Colorado Politics

Judicial ethics panel clarifies when judges must recuse due to lawyer spouses

Colorado judges who are married to other attorneys are only required to recuse themselves from a case if their spouse actually appears in the dispute, the state’s judicial ethics panel clarified last week.

An unnamed judge, whose spouse practices law in the same district, posed a series of questions to the Colorado Judicial Ethics Advisory Board about whether he should recuse himself from hearing criminal cases if his wife is hired on a criminal matter anywhere in the district.

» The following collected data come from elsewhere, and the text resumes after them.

-- ==== Sys2Proof/Machine/Cache.lean ====
section
/-! DEFINITION. The caches (08_memory R173 to R177, R181 to R184, 09_ordering R201): L2 with its floors and merge windows, update-only
lines, and L1. -/
namespace Sys2Proof.Machine

/-- The operation codes of ATOM (R382); UPD's are mapped to them by `updOp`. -/
def combine (op : BitVec 4) (n : Nat) (old new : Nat) : Nat :=
  let sv (x : Nat) := intVal (8 * n) true x
  if op = 0#4 then new
  else if op = 2#4 then (old + new) % 2 ^ (8 * n)
  else if op = 3#4 then old &&& new
  else if op = 4#4 then old ||| new
  else if op = 5#4 then old ^^^ new
  else if op = 6#4 then (if sv new < sv old then new else old)
  else if op = 7#4 then (if new < old then new else old)
  else if op = 8#4 then (if sv old < sv new then new else old)
  else if op = 9#4 then (if old < new then new else old)
  else ((if n = 8 then fp64 else fp32).add .even old new).bits

/-- ATOM's code of a UPD operation (R464). -/
def updOp (op : BitVec 4) : BitVec 4 :=
  if op = 0#4 then 2#4 else if op = 1#4 then 6#4 else if op = 2#4 then 8#4 else if op = 3#4 then 7#4
  else if op = 4#4 then 9#4 else if op = 5#4 then 4#4 else if op = 6#4 then 5#4 else if op = 7#4 then 3#4 else 10#4

/-- The identity of an operation at `n` bytes (R183). -/
def identity (op : BitVec 4) (n : Nat) : Nat :=
  if op = 6#4 then 2 ^ (8 * n - 1) - 1
  else if op = 8#4 then 2 ^ (8 * n - 1)
  else if op = 7#4 ∨ op = 3#4 then 2 ^ (8 * n) - 1
  else if op = 10#4 then 0x80000000
  else 0

/-- ADDR and NOCOMP of a table entry (R169). -/
def pteAddr (e : Word) : Nat := (field e 8 44).toNat * 256
def pteNocomp (e : Word) : Bool := e.getLsbD 52

namespace Work

/-! ## What has to wait (R18, R182) -/

/-- Is no merge window open, and does no stack hold its traffic? -/
def noneHeld (w : Work) : Bool := w.windows.isEmpty && w.stackHeld.toList.all Option.isNone

/-- Did the step reach what it has to wait for? -/
def heldNow (w : Work) : Bool := w.focus.heldRead || w.focus.heldWrite

/-- What has been looked at in `v` is waited for as if it were part of this step. -/
def alsoHeld (w v : Work) : Work :=
  w.modFocus fun g => { g with heldRead := g.heldRead || v.focus.heldRead, heldWrite := g.heldWrite || v.focus.heldWrite }

/-- Perform something, unless it reaches past L2 at a stack whose traffic is held, or writes a line whose merge window is open: then nothing of it happens.
Whether it was performed. -/
def tryHeld (w : Work) (f : Work → Work) : Bool × Work :=
  if w.noneHeld then (true, f w)
  else
    let v := f (w.modFocus fun g => { g with heldRead := false, heldWrite := false, opened := [] })
    if v.heldNow then (false, w)
    else (true, v.modFocus fun g => { g with heldRead := w.focus.heldRead, heldWrite := w.focus.heldWrite, opened := g.opened ++ w.focus.opened })

/-- Perform something, or nothing of it while it is held; then it stands again in the next cycle. -/
def unlessHeld (w : Work) (f : Work → Work) : Work := (w.tryHeld f).2

/-! ## L2 (R177, R181, R182, R201) -/

/-- Slice of a line, as a number over the package. -/
def sliceOf (pa : Nat) : Nat := homeDie pa * 16 + homeSlice pa

/-- The floor of a slice for a partition (R201). -/
def floor (w : Work) (slice part : Nat) : BitVec 32 := Tab.get w.floors (slice * 4 + part) 0#32

/-- Stamps of a line at its home slice; a line not in L2 has those it would be filled with. -/
def l2Stamps (w : Work) (part line : Nat) : LineStamps :=
  Tab.get w.l2 line ⟨⟨0, 0, 0⟩, ⟨0, 0, 0⟩, w.floor (sliceOf (line * 128)) part, part⟩
def setL2Stamps (w : Work) (line : Nat) (s : LineStamps) : Work := { w with l2 := Tab.set w.l2 line s }

/-- Is the line in L2? -/
def inL2 (w : Work) (line : Nat) : Bool := w.l2.any fun e => e.1 == line

/-- Bits `lo` to `lo + n − 1` of a byte mask. -/
def maskBits (lo n : Nat) : BitVec 128 := BitVec.ofNat 128 ((2 ^ n - 1) * 2 ^ lo)

/-- Runs of set bits of a mask below `n`: their starts and lengths. -/
def runs (mask : BitVec 128) : List (Nat × Nat) :=
  (List.range 128).foldr (fun i acc =>
    if mask.getLsbD i then
      match acc with
      | (s, l) :: rest => if s = i + 1 then (i, l + 1) :: rest else (i, 1) :: acc
      | [] => [(i, 1)]
    else acc) []

/-- A line held whole. -/
def wholeLine (line : Nat) (data : Line) (dirty : BitVec 128) : L1Line := ⟨line, data, dirty, BitVec.allOnes 128⟩

/-- Dirty bytes of a HOST line go to the host's memory; the line stays, clean (R176, R177). -/
def cleanHost (w : Work) (line : Nat) : Work :=
  match w.hostL2.find? (·.line == line) with
  | none => w
  | some h =>
    let w := (runs h.dirty).foldl (fun w (s, l) => w.write (line * 128 + s) ((lineBytes h.data).drop s |>.take l)) w
    { w with hostL2 := w.hostL2.map fun x => if x.line = line then { x with dirty := 0 } else x }

/-- A line leaves L2: written back, its S stamp raising the slice's floor (R201). -/
def evictLine (w : Work) (line : Nat) : Work :=
  let w := w.cleanHost line
  let w := { w with hostL2 := w.hostL2.filter (·.line != line) }
  match w.l2.find? (·.1 == line) with
  | none => w
  | some e =>
    let slice := sliceOf (line * 128)
    let fl := w.floor slice e.2.part
    { w with l2 := Tab.erase w.l2 line, floors := if fl < e.2.s then Tab.set w.floors (slice * 4 + e.2.part) e.2.s else w.floors }

/-- Is swapping enabled: has a live partition SWAPEN (R301, R310)? -/
def swapOn (w : Work) : Bool := w.parts.toList.any fun p => p.live && p.swapen

/-- Lines a slice holds: 32 MiB (R17), a quarter of which is shadow storage while swapping is enabled (R301). -/
def sliceLines (w : Work) : Nat := if w.swapOn then 196608 else 262144

/-- Room for one more line in a slice: a full one evicts the line it has held longest (log entry 74: the spec names no replacement rule). -/
def l2Room (w : Work) (slice : Nat) : Work :=
  if w.l2.length < w.sliceLines then w
  else
    match w.l2.filter fun e => sliceOf (e.1 * 128) == slice with
    | [] => w
    | e :: rest => if rest.length + 1 < w.sliceLines then w else w.evictLine e.1

/-- Every slice gives back the lines that it holds beyond its share, the oldest first (R301). -/
def l2Trim (w : Work) : Work :=
  if w.l2.length ≤ w.sliceLines then w
  else (List.range 64).foldl (fun w slice =>
    let ls := w.l2.filter fun e => sliceOf (e.1 * 128) == slice
    (ls.take (ls.length - w.sliceLines)).foldl (fun w e => w.evictLine e.1) w) w

/-- Is the traffic of the stack behind a physical address held (R18)? -/
def heldStack (w : Work) (pa : Nat) : Bool := isHbm pa && (nth w.stackHeld (pa / 4096 % 8)).isSome

/-- Is a line's merge window open (R182)? -/
def windowOpen (w : Work) (line : Nat) : Bool := w.windows.any fun m => m.line == line && decide (w.ns < m.closeNs)

/-- The merge window of a line closes. -/
def endWindow (w : Work) (line : Nat) : Work :=
  match w.windows.find? fun m => m.line == line with
  | none => w
  | some m => ({ w with windows := w.windows.filter fun m => m.line != line }).sample 5 0xFFFF m.joined

/-- Reads join the open merge window of a line. -/
def joinWindow (w : Work) (line joined : Nat) : Work :=
  { w with windows := w.windows.map fun m => if m.line = line ∧ w.ns < m.closeNs then { m with joined := m.joined + joined } else m }

/-- A write, an ATOM or a merge that reaches a line whose merge window another step opened: it is performed after the fill, once the window has closed
(R182; log entry 15). -/
def afterWindow (w : Work) (line : Nat) : Work :=
  if w.windows.isEmpty then w
  else if w.windowOpen line && !w.focus.opened.contains line then w.modFocus fun g => { g with heldWrite := true } else w

/-- Bring a line into L2 where it is not. The miss opens a merge window that `joined` reads have joined, or joins the one that is open; it is noted where
the line's stack is held (R18, R182). -/
def l2Fill (w : Work) (part line : Nat) (write : Bool) (joined : Nat) : Work :=
  if w.inL2 line then w
  else
    let w := w.l2Room (sliceOf (line * 128))
    let w := if w.heldStack (line * 128) then
        w.modFocus fun g => if write then { g with heldWrite := true } else { g with heldRead := true }
      else w
    let w := w.setL2Stamps line (w.l2Stamps part line)
    if w.windowOpen line then w.joinWindow line joined
    else
      let w := w.endWindow line
      ({ w with windows := w.windows ++ [⟨line, w.ns + 40, joined⟩] } : Work).modFocus fun g => { g with opened := line :: g.opened }

/-- A read request at the home slice: a miss opens a merge window, a read within one joins (R182). The read that opens it counts as its first request
(DESIGN CHOICE, log entry 15). -/
def l2Touch (w : Work) (part line : Nat) : Work :=
  if w.inL2 line then
    if w.windows.isEmpty then w else w.joinWindow line 1
  else w.l2Fill part line false 1


/-- Does L2 hold the line apart from the memory behind it? Only HOST lines, whose memory the host writes as well (R177). -/
def hostLine (pa : Nat) (mt : BitVec 2) : Bool := isHost pa && mt != 3#2

/-- What a line that L2 holds has from a physical address on. -/
def l2Data (w : Work) (pa n : Nat) (mt : BitVec 2) : List Byte × Work :=
  if hostLine pa mt then
    match w.hostL2.find? (·.line == pa / 128) with
    | some h => ((lineBytes h.data).drop (pa % 128) |>.take n, w)
    | none =>
      let bs := w.bytes (pa / 128 * 128) 128
      (bs.drop (pa % 128) |>.take n, { w with hostL2 := w.hostL2 ++ [wholeLine (pa / 128) (lineOf bs) 0] })
  else (w.bytes pa n, w)

/-- Read bytes of a line at L2, or at the host port for a DIRECT page: LDA and STL, whose place R193 calls the home slice whatever MT is, go past L2
there too, as R173 says of a DIRECT page (DESIGN CHOICE, log entry 145). -/
def l2Read (w : Work) (part pa n : Nat) (mt : BitVec 2) : List Byte × Work :=
  if mt = 3#2 ∧ isHost pa then (w.bytes pa n, w) else (w.l2Touch part (pa / 128)).l2Data pa n mt

/-- What an ATOM or a merge of partial results finds at the home slice: no read request, so that it joins no merge window (R182). -/
def l2Take (w : Work) (part pa n : Nat) (mt : BitVec 2) : List Byte × Work := ((w.afterWindow (pa / 128)).l2Fill part (pa / 128) true 0).l2Data pa n mt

Alternatively, he wondered if he should disqualify himself from cases involving a particular subject area in which his wife specializes.

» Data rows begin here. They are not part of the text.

def word (f : FrameImage) (k : Nat) : Word := wordOf (f.head.drop k |>.take 8)
def byte (f : FrameImage) (k : Nat) : Nat := (f.head.getD k 0).toNat
def cause (f : FrameImage) : Word := f.word 0
def resume (f : FrameImage) : Nat := (field f.cause 60 2).toNat
def brPend (f : FrameImage) : Bool := f.cause.getLsbD 59
def dsRem (f : FrameImage) : Nat := (field f.cause 57 2).toNat
def ninfl (f : FrameImage) : Nat := (field f.cause 32 8).toNat
def slot (f : FrameImage) : Nat := (field f.cause 20 4).toNat
def code (f : FrameImage) : Nat := (field f.cause 0 8).toNat
/-- Levels active and body offset of SEQCTL. -/
def nlev (f : FrameImage) : Nat := f.byte 0x2E8
def offset (f : FrameImage) : Nat := f.byte 0x2E9
/-- A field of level record `l`. -/
def lev (f : FrameImage) (l k : Nat) : Nat := f.byte (0x280 + 16 * l + k)
def levWord (f : FrameImage) (l k : Nat) : Nat := leNat (f.head.drop (0x280 + 16 * l + k) |>.take 4)

/-- In-flight entry `i`: its words and value. -/
def infl (f : FrameImage) (i : Nat) : Word × Word × Line :=
  let b := f.tail.drop (144 * i)
  (wordOf (b.take 8), wordOf (b.drop 8 |>.take 8), lineOf (b.drop 16 |>.take 128))

/-- R288: V set, reserved fields zero, REM 1 to 20, a KIND with a register of it. -/
def inflOk (f : FrameImage) (i : Nat) : Bool :=
  let (h, x, _) := f.infl i
  let r := (field h 40 8).toNat
  let k := (field h 24 8).toNat
  h.getLsbD 63 && field h 48 15 == 0#15 && field h 32 8 == 0#8 && field h 8 8 == 0#8 && decide (1 ≤ r) && decide (r ≤ 20) &&
  (kindOf k (field h 16 8).toNat).isSome && (k != 8 || decide (x.toNat ≤ 2))

/-- R290 with R66 to R68 and R431, for a record of an active level: a level that holds the body offset has an iteration left, and a modulo level has
the passes of some trip count, or has not begun. -/
def levOk (f : FrameImage) (l n : Nat) : Bool :=
  let fl := f.lev l 6
  let md := fl / 2 % 2 == 1
  let F := f.lev l 4
  let E := f.lev l 5
  fl % 2 == 1 && decide (fl < 8) && decide (F ≤ E) && decide (E < 64) && f.lev l 11 == 0 &&
  (l != 0 || F == 0) && (l == 0 || (decide (f.lev (l - 1) 4 ≤ F) && decide (E ≤ f.lev (l - 1) 5))) &&
  (f.levWord l 0 != 0 || decide (f.offset < F) || decide (E < f.offset)) &&
  (if md then l + 1 == n && decide (1 ≤ f.lev l 7) && decide (f.lev l 7 ≤ 4) && f.lev l 8 == E - F + 1 &&
    (f.levWord l 0 + f.levWord l 12 == 0 || decide (f.lev l 7 ≤ f.levWord l 0 + f.levWord l 12))
   else f.lev l 7 == 0 && f.lev l 8 == 0 && f.levWord l 12 == 0)

/-- A record of a level that is not active is zero. -/
def levZero (f : FrameImage) (l : Nat) : Bool := (List.range 16).all fun k => f.lev l k == 0

/-- Does RFT take ILLOP on this frame (R294)? -/
def bad (f : FrameImage) : Bool :=
  !f.cause.getLsbD 63 || f.resume == 3 || field f.cause 40 17 != 0#17 || field f.cause 8 12 != 0#12 ||
  ((f.head.drop 0x50).take 0x30).any (· != 0#8) || (f.tail.drop 0x3600).any (· != 0#8) ||
  decide (96 < f.ninfl) || !((List.range f.ninfl).all f.inflOk) ||
  decide (6 < f.nlev) || !((List.range f.nlev).all fun l => f.levOk l f.nlev) ||
  !((List.range 6).all fun l => decide (l < f.nlev) || f.levZero l) ||
  ((f.head.drop 0x2EA).take 0x16).any (· != 0#8) ||
  (f.nlev != 0 && decide (f.lev 0 5 < f.offset)) ||
  decide (2 < f.dsRem) || (f.dsRem != 0 && !f.brPend)

end FrameImage

/-- Does RFT take ILLOP: the frame breaks R294's rules, or a level names no descriptor that its table holds (R290)? -/
def Work.frameBad (w : Work) (f : FrameImage) : Bool :=
  f.bad || (List.range f.nlev).any fun l =>
    match w.loopDesc (f.lev l 6 / 4 % 2 == 1) (f.lev l 10) with | some (some _) => false | _ => true

/-- Read the context's frame. -/
def readFrame (w : Work) : Except Trap FrameImage × Work :=
  let who := { w.issuer with super := true }
  let m : Acc FrameImage := do
    let h ← readSyncMany who false .global w.me.frameBase 0x300
    let t ← readSyncMany who false .global (w.me.frameBase + 0x400#64) 0x3C00
    return ⟨h, t⟩
  match m w with
  | (.ok f, w) => (.ok f, w)
  | (.error b, w) => (.error b.trap, w)

/-- The level a record stands for: increments from the table its flag names; the trip count kept at entry, or what the pass count or the
descriptor gives (R290 has no field for it: log entry 17). -/
def restoreLevel (w : Work) (f : FrameImage) (l : Nat) : LoopLevel :=
  let fl := f.lev l 6
  let handler := fl / 4 % 2 == 1
  let ldi := f.lev l 10
  let d : BitVec 1024 := match w.loopDesc handler ldi with | some (some d) => d | _ => 0
  let md := fl / 2 % 2 == 1
  let left := f.levWord l 0
  let pass := f.levWord l 12
  let kept := w.me.trapLevels[l]?
  let total :=
    if md then left + pass + 1 - f.lev l 7
    else
      match kept with
      | some k => if k.ldi = ldi ∧ k.handler = handler then k.total else (descWord d (16 + 16 * l)).toNat
      | none => (descWord d (16 + 16 * l)).toNat
  { total := total, left := left, first := f.lev l 4, last := f.lev l 5, modulo := md, handler := handler,
    stages := f.lev l 7, ii := f.lev l 8, inc0 := BitVec.ofNat 4 (f.lev l 9), inc1 := BitVec.ofNat 4 (f.lev l 9 / 16),
    amt0 := descWord d (16 * l + 24), amt1 := descWord d (16 * l + 28), ldi := ldi, pass := pass }

/-- The in-flight entries of a frame, landing from cycle `u`. Those that the faulting bundle's own slots left carry their slot and the
micro-bundle's number, so that the micro-bundle's slot takes its place among them (R294); the others keep the order in which they were issued (log entry 19). -/
def restoreInflight (c : Ctx) (f : FrameImage) (u : Nat) : List InFlight :=
  (List.range f.ninfl).map fun i =>
    let (h, x, v) := f.infl i
    let rel := (field h 40 8).toNat
    let reg := (field h 16 8).toNat
    let kind := (kindOf (field h 24 8).toNat reg).getD .flagsOnly
    let fits (m : EntryMark) : Bool := decide (m.kind = kind) && m.reg == reg && m.rem == rel
    let mark := match c.trapSlots[i]? with
      | some m => if fits m then some m else c.trapSlots.find? fits
      | none => c.trapSlots.find? fits
    { land := u + rel, seqNo := if mark.any (·.mine) then Work.microNo else 0, slot := match mark with | some m => m.order | none => i,
      kind := kind, reg := reg, flags := field h 0 8, xtra := x, value := v, interlocked := false }

/-- A handler's own results, still in flight as it returns, land after the frame's and before the micro-bundle's (R60). -/
def agedResults (fs : List InFlight) : List InFlight :=
  ((List.range fs.length).zip (Work.sortBy Work.landsBefore fs)).map fun (i, f) => { f with seqNo := 1, slot := i }

/-- Restore the context from its frame as RFT in cycle `t` does (R294). -/
def Work.restore (w : Work) (f : FrameImage) (t : Nat) : Work :=
  let c := w.me
  let u := t + 3
  let s := isClassS f.code
  let op (k : Nat) : Line := lineOf (f.head.drop (0x80 + 128 * k) |>.take 128)
  let sw := f.word 0x48
  let long := (f.word 0x40).getLsbD (4 + f.slot + 1)
  let micro : Option Micro :=
    if f.resume = 0 && s then
      some (.slot f.slot (f.word 0x40) (field sw 0 32) (if long then some (field sw 32 32) else none) [op 0, op 1, op 2, op 3])
    else if f.resume = 1 && s then some .empty
    else if f.resume = 1 && !isClassF f.code then some .skip
    else none
  let redirect := f.resume == 2
  -- a class A event that came before a micro-bundle had issued: the micro-bundle is what stood next (log entry 19)
  let micro := if isClassS f.code || redirect then micro else
    match c.trapMicro with
    | some .skip => some .skip
    | some m => if f.resume = 1 then some .empty else some m
    | none => micro
  let levels := if redirect then [] else (List.range f.nlev).map (restoreLevel w f)
  w.modMe fun _ => { c with
    kstat := (c.kstat &&& ~~~1#64) ||| (if f.cause.getLsbD 62 then 1#64 else 0#64)
    pc := if redirect then f.word 0x18 else f.word 0x08
    -- where issue goes on is a target that R84 checks; a branch, or nothing that is one, led there (R284, log entries 76 and 120)
    tgtFrom := if redirect then some 0 else some (c.trapTgt.getD 0)
    brPend := !redirect && f.brPend
    brTgt := f.word 0x10
    brFrom := c.trapBr
    dsRem := if redirect then 0 else f.dsRem
    loop := if levels = [] then .none else ⟨f.word 0x2E0, f.offset, f.lev 0 5 + 1, levels, []⟩
    micro := micro
    trapCut := (c.trapCut || !c.trapLevels.isEmpty) && levels.isEmpty
    notBefore := u
    stalled := !redirect && !isClassF f.code && (if f.code < 0x30 then true else c.trapStalled)
    inflight := agedResults c.inflight ++ restoreInflight c f u }

/-- A rill that took BUDGET has returned. When all have and the counter is still 0, the instance is killed (R295). -/
def Work.budgetReturn (w : Work) : Work :=
  let c := w.me
  let w := w.modInst c.inst fun i =>
    { i with rills := i.rills.map fun r => if r.core = w.focus.core ∧ r.ctx = w.focus.ctx ∧ !r.ended then { r with gotBudget := false } else r }
  match w.inst? c.inst with
  | some i =>
    let waits := i.rills.any fun r => r.gotBudget || (!r.ended && (w.ctx r.core r.ctx).held.contains .budget)
    if i.budgetSent && i.counter == 0 && !waits then w.killInst i.id false else w
  | none => w

/-- RFT (R294, R454). -/
def returnFromTrap : Act Unit := do
  let w ← get
  if !w.focus.super then trap { code := cPriv }
  let (r, w) := readFrame w
  set w
  match r with
  | .error t => throw t
  | .ok f =>
    if w.frameBad f then trap { code := cIllOp }
    -- another slot of the bundle has trapped: the handler still runs, and its trap kills the instance (R293)
    if w.focus.trap.isSome then return ()
    let who := { w.issuer with super := true }
    let _ ← access (writeSync who false .global w.me.frameBase (leBytes 8 (f.cause &&& 0x7FFFFFFFFFFFFFFF#64).toNat))
    modify fun w =>
      let w := w.restore f w.focus.issueAt
      let w := w.modFocus fun g => { g with redirect := some w.me.pc }
      if f.code = cBudget then w.budgetReturn else w

end Sys2Proof.Machine
end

The ethics panel viewed such drastic steps as unnecessary.

“As long as the spouse is not acting as an attorney in a proceeding before the judge, the judge need not recuse,” the body of judges, attorneys and one non-lawyer wrote in an Oct. 28 advisory opinion.

The board elaborated that a judge’s relationship with their spouse is what could raise questions of bias under the Code of Judicial Conduct, not the type of legal work itself. The rules require recusal when spouses are the party to a proceeding, represent any party, are otherwise closely linked to any party or whose interests the case would affect. 

But nowhere is there a requirement to step aside due to the spouse’s legal work generally.

“Based on the specific questions posed, unless the judge’s spouse is acting as an attorney in a proceeding before the judge,” the panel concluded, “the requesting judge need not recuse from presiding over cases involving the same or similar subject matter as the spouse’s case.”